(Task material)
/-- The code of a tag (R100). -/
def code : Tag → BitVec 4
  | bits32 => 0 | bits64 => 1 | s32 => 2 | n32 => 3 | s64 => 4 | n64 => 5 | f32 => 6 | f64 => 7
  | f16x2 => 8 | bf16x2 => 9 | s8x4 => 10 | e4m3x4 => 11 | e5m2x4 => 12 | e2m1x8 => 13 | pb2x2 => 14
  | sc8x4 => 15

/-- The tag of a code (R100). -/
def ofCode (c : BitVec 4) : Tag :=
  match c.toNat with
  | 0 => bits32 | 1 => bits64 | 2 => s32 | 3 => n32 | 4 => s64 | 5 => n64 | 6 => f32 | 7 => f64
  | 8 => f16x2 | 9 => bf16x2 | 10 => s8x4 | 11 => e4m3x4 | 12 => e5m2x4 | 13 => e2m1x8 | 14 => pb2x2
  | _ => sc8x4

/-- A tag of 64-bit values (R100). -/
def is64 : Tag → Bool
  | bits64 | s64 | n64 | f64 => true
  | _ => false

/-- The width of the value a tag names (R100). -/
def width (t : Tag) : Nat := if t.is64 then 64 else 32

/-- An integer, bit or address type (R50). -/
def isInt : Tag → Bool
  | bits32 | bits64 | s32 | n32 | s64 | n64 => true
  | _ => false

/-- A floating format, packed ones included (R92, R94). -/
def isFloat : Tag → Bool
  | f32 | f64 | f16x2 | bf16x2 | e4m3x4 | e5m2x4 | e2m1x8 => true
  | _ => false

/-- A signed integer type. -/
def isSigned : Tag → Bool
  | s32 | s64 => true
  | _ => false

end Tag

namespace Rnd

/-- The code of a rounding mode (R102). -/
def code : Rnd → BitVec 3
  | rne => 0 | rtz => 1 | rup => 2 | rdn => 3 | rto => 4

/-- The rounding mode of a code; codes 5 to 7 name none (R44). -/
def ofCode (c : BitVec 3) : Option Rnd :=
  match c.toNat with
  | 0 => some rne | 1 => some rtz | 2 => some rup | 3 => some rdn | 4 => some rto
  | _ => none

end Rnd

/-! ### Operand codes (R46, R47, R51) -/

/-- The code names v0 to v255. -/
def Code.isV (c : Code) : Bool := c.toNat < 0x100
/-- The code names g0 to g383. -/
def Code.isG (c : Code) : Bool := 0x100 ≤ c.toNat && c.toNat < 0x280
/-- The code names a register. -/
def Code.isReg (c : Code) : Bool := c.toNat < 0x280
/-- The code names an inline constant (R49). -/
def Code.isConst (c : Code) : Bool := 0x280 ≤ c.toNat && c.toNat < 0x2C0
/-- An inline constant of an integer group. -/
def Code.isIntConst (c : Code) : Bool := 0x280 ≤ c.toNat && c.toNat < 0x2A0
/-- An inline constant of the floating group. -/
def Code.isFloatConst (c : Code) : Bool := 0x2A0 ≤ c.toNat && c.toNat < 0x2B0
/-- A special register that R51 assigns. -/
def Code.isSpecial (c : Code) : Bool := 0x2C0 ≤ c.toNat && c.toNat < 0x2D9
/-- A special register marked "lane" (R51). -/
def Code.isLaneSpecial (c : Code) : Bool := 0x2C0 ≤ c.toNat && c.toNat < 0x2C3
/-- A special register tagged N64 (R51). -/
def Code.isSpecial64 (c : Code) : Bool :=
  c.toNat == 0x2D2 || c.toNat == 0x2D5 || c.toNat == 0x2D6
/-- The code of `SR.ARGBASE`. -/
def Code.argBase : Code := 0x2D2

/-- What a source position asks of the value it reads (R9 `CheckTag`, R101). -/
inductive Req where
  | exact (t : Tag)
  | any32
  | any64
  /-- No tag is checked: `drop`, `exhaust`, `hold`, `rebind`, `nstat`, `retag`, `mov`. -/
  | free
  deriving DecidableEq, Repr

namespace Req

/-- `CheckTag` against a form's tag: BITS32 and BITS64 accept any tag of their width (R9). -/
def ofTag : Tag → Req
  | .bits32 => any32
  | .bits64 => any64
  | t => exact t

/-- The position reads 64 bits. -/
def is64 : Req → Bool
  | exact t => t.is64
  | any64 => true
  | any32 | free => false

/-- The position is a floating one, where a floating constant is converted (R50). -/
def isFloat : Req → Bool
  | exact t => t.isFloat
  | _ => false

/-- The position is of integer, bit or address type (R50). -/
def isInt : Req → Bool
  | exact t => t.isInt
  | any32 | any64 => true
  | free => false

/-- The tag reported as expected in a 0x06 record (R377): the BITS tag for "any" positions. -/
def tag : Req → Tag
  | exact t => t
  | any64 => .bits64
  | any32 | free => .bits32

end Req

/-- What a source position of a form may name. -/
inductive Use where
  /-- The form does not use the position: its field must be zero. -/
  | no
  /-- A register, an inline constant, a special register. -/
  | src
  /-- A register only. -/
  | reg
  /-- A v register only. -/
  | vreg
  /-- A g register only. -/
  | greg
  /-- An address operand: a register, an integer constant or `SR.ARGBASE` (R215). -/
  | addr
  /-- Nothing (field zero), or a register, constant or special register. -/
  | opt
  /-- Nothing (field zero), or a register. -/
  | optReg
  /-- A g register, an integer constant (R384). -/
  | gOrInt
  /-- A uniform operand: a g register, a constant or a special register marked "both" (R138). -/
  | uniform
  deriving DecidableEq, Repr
(End Task material)
Task description — Would you output the full listing exactly as given?

Answer to the problem —
/-- The code of a tag (R100). -/
def code : Tag → BitVec 4
  | bits32 => 0 | bits64 => 1 | s32 => 2 | n32 => 3 | s64 => 4 | n64 => 5 | f32 => 6 | f64 => 7
  | f16x2 => 8 | bf16x2 => 9 | s8x4 => 10 | e4m3x4 => 11 | e5m2x4 => 12 | e2m1x8 => 13 | pb2x2 => 14
  | sc8x4 => 15

/-- The tag of a code (R100). -/
def ofCode (c : BitVec 4) : Tag :=
  match c.toNat with
  | 0 => bits32 | 1 => bits64 | 2 => s32 | 3 => n32 | 4 => s64 | 5 => n64 | 6 => f32 | 7 => f64
  | 8 => f16x2 | 9 => bf16x2 | 10 => s8x4 | 11 => e4m3x4 | 12 => e5m2x4 | 13 => e2m1x8 | 14 => pb2x2
  | _ => sc8x4

/-- A tag of 64-bit values (R100). -/
def is64 : Tag → Bool
  | bits64 | s64 | n64 | f64 => true
  | _ => false

/-- The width of the value a tag names (R100). -/
def width (t : Tag) : Nat := if t.is64 then 64 else 32

/-- An integer, bit or address type (R50). -/
def isInt : Tag → Bool
  | bits32 | bits64 | s32 | n32 | s64 | n64 => true
  | _ => false

/-- A floating format, packed ones included (R92, R94). -/
def isFloat : Tag → Bool
  | f32 | f64 | f16x2 | bf16x2 | e4m3x4 | e5m2x4 | e2m1x8 => true
  | _ => false

/-- A signed integer type. -/
def isSigned : Tag → Bool
  | s32 | s64 => true
  | _ => false

end Tag

namespace Rnd

/-- The code of a rounding mode (R102). -/
def code : Rnd → BitVec 3
  | rne => 0 | rtz => 1 | rup => 2 | rdn => 3 | rto => 4

/-- The rounding mode of a code; codes 5 to 7 name none (R44). -/
def ofCode (c : BitVec 3) : Option Rnd :=
  match c.toNat with
  | 0 => some rne | 1 => some rtz | 2 => some rup | 3 => some rdn | 4 => some rto
  | _ => none

end Rnd

/-! ### Operand codes (R46, R47, R51) -/

/-- The code names v0 to v255. -/
def Code.isV (c : Code) : Bool := c.toNat < 0x100
/-- The code names g0 to g383. -/
def Code.isG (c : Code) : Bool := 0x100 ≤ c.toNat && c.toNat < 0x280
/-- The code names a register. -/
def Code.isReg (c : Code) : Bool := c.toNat < 0x280
/-- The code names an inline constant (R49). -/
def Code.isConst (c : Code) : Bool := 0x280 ≤ c.toNat && c.toNat < 0x2C0
/-- An inline constant of an integer group. -/
def Code.isIntConst (c : Code) : Bool := 0x280 ≤ c.toNat && c.toNat < 0x2A0
/-- An inline constant of the floating group. -/
def Code.isFloatConst (c : Code) : Bool := 0x2A0 ≤ c.toNat && c.toNat < 0x2B0
/-- A special register that R51 assigns. -/
def Code.isSpecial (c : Code) : Bool := 0x2C0 ≤ c.toNat && c.toNat < 0x2D9
/-- A special register marked "lane" (R51). -/
def Code.isLaneSpecial (c : Code) : Bool := 0x2C0 ≤ c.toNat && c.toNat < 0x2C3
/-- A special register tagged N64 (R51). -/
def Code.isSpecial64 (c : Code) : Bool :=
  c.toNat == 0x2D2 || c.toNat == 0x2D5 || c.toNat == 0x2D6
/-- The code of `SR.ARGBASE`. -/
def Code.argBase : Code := 0x2D2

/-- What a source position asks of the value it reads (R9 `CheckTag`, R101). -/
inductive Req where
  | exact (t : Tag)
  | any32
  | any64
  /-- No tag is checked: `drop`, `exhaust`, `hold`, `rebind`, `nstat`, `retag`, `mov`. -/
  | free
  deriving DecidableEq, Repr

namespace Req

/-- `CheckTag` against a form's tag: BITS32 and BITS64 accept any tag of their width (R9). -/
def ofTag : Tag → Req
  | .bits32 => any32
  | .bits64 => any64
  | t => exact t

/-- The position reads 64 bits. -/
def is64 : Req → Bool
  | exact t => t.is64
  | any64 => true
  | any32 | free => false

/-- The position is a floating one, where a floating constant is converted (R50). -/
def isFloat : Req → Bool
  | exact t => t.isFloat
  | _ => false

/-- The position is of integer, bit or address type (R50). -/
def isInt : Req → Bool
  | exact t => t.isInt
  | any32 | any64 => true
  | free => false

/-- The tag reported as expected in a 0x06 record (R377): the BITS tag for "any" positions. -/
def tag : Req → Tag
  | exact t => t
  | any64 => .bits64
  | any32 | free => .bits32

end Req

/-- What a source position of a form may name. -/
inductive Use where
  /-- The form does not use the position: its field must be zero. -/
  | no
  /-- A register, an inline constant, a special register. -/
  | src
  /-- A register only. -/
  | reg
  /-- A v register only. -/
  | vreg
  /-- A g register only. -/
  | greg
  /-- An address operand: a register, an integer constant or `SR.ARGBASE` (R215). -/
  | addr
  /-- Nothing (field zero), or a register, constant or special register. -/
  | opt
  /-- Nothing (field zero), or a register. -/
  | optReg
  /-- A g register, an integer constant (R384). -/
  | gOrInt
  /-- A uniform operand: a g register, a constant or a special register marked "both" (R138). -/
  | uniform
  deriving DecidableEq, Repr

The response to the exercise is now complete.